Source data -
--

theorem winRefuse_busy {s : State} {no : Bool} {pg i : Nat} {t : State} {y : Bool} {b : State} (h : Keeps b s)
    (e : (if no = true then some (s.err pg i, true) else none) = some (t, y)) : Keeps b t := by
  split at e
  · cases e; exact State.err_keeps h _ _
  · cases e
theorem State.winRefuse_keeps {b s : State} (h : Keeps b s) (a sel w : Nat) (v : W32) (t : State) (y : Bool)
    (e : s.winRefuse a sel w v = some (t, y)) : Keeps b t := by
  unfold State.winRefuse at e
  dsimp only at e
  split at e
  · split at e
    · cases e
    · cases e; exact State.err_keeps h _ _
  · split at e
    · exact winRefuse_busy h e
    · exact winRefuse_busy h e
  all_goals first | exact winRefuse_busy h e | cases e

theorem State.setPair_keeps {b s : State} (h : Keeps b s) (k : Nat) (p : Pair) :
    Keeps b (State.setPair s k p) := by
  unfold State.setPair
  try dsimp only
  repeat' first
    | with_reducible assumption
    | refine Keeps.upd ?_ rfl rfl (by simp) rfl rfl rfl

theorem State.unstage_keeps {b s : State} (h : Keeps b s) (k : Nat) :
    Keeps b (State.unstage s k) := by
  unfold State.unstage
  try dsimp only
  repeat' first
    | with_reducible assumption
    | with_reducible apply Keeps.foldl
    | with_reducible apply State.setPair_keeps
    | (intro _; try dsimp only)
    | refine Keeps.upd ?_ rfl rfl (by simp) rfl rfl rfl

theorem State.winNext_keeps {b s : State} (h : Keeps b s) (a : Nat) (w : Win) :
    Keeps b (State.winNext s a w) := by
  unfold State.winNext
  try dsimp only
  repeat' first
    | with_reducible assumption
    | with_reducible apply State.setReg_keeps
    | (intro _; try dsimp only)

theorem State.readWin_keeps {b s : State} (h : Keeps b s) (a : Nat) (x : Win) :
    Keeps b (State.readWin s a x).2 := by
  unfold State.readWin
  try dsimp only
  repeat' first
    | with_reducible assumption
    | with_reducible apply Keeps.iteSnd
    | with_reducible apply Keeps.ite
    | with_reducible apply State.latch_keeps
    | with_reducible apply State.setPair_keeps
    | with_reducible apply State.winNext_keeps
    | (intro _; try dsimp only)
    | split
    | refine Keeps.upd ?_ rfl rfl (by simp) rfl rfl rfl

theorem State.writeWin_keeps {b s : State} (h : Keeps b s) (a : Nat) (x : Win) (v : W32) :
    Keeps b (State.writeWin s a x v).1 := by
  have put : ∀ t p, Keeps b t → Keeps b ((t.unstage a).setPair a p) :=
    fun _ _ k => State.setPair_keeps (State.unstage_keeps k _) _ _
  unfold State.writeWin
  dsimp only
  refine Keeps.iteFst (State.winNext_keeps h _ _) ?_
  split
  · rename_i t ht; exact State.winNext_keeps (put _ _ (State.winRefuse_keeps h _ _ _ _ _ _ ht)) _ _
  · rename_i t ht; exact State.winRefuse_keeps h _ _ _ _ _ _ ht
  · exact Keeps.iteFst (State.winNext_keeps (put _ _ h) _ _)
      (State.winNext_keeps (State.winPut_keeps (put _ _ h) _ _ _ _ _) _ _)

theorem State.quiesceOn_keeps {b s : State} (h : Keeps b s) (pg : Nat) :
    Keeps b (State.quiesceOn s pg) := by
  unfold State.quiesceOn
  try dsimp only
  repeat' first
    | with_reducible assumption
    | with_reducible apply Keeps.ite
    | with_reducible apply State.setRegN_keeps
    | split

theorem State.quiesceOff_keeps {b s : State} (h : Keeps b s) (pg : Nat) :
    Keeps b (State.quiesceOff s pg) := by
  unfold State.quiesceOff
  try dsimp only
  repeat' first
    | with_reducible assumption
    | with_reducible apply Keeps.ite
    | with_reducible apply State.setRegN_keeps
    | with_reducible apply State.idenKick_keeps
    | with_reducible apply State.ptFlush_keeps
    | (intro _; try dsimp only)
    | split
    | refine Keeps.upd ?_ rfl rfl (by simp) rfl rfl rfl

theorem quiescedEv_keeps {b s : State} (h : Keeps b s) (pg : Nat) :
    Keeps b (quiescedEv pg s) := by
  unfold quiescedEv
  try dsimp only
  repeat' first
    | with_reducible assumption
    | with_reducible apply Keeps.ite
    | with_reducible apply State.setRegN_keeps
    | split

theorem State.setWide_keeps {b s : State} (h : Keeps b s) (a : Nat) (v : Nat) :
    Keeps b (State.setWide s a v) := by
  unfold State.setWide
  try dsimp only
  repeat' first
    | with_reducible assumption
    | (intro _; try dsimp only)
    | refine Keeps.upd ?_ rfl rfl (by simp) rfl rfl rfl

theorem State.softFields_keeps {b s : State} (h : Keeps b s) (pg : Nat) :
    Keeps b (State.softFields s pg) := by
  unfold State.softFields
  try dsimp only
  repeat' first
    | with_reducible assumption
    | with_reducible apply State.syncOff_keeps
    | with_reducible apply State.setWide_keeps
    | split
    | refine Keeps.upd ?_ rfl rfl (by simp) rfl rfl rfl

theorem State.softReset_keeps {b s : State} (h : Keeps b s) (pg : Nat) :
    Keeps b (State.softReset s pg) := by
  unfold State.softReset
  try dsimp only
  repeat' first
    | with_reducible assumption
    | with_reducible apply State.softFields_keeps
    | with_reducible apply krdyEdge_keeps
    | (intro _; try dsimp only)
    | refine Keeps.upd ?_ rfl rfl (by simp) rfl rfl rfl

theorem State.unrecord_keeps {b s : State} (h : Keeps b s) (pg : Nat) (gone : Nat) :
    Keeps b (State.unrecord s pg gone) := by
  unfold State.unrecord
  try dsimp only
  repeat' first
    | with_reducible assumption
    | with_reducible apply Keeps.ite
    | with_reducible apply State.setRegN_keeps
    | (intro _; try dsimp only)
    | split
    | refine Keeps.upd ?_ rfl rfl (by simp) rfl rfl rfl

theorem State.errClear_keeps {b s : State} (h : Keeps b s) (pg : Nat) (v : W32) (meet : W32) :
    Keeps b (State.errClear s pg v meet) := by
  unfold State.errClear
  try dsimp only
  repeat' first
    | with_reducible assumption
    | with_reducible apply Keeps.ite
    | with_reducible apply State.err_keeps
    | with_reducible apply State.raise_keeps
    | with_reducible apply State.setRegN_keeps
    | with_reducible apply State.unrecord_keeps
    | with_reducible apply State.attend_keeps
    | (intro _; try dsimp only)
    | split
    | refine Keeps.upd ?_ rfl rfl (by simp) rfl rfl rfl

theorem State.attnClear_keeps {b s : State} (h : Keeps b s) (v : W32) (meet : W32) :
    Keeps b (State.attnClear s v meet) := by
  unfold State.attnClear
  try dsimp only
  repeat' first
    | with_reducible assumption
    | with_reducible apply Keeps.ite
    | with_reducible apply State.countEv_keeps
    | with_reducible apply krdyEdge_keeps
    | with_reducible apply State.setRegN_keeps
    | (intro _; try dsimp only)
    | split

--

WHAT NEEDS TO BE DONE -
Each line from the top of the data, up to and including the line that contains "State) (y : Bool)", should be set down exactly.

EXERCISE RESPONSE -
theorem winRefuse_busy {s : State} {no : Bool} {pg i : Nat} {t : State} {y : Bool} {b : State} (h : Keeps b s)
    (e : (if no = true then some (s.err pg i, true) else none) = some (t, y)) : Keeps b t := by
  split at e
  · cases e; exact State.err_keeps h _ _
  · cases e
theorem State.winRefuse_keeps {b s : State} (h : Keeps b s) (a sel w : Nat) (v : W32) (t : State) (y : Bool)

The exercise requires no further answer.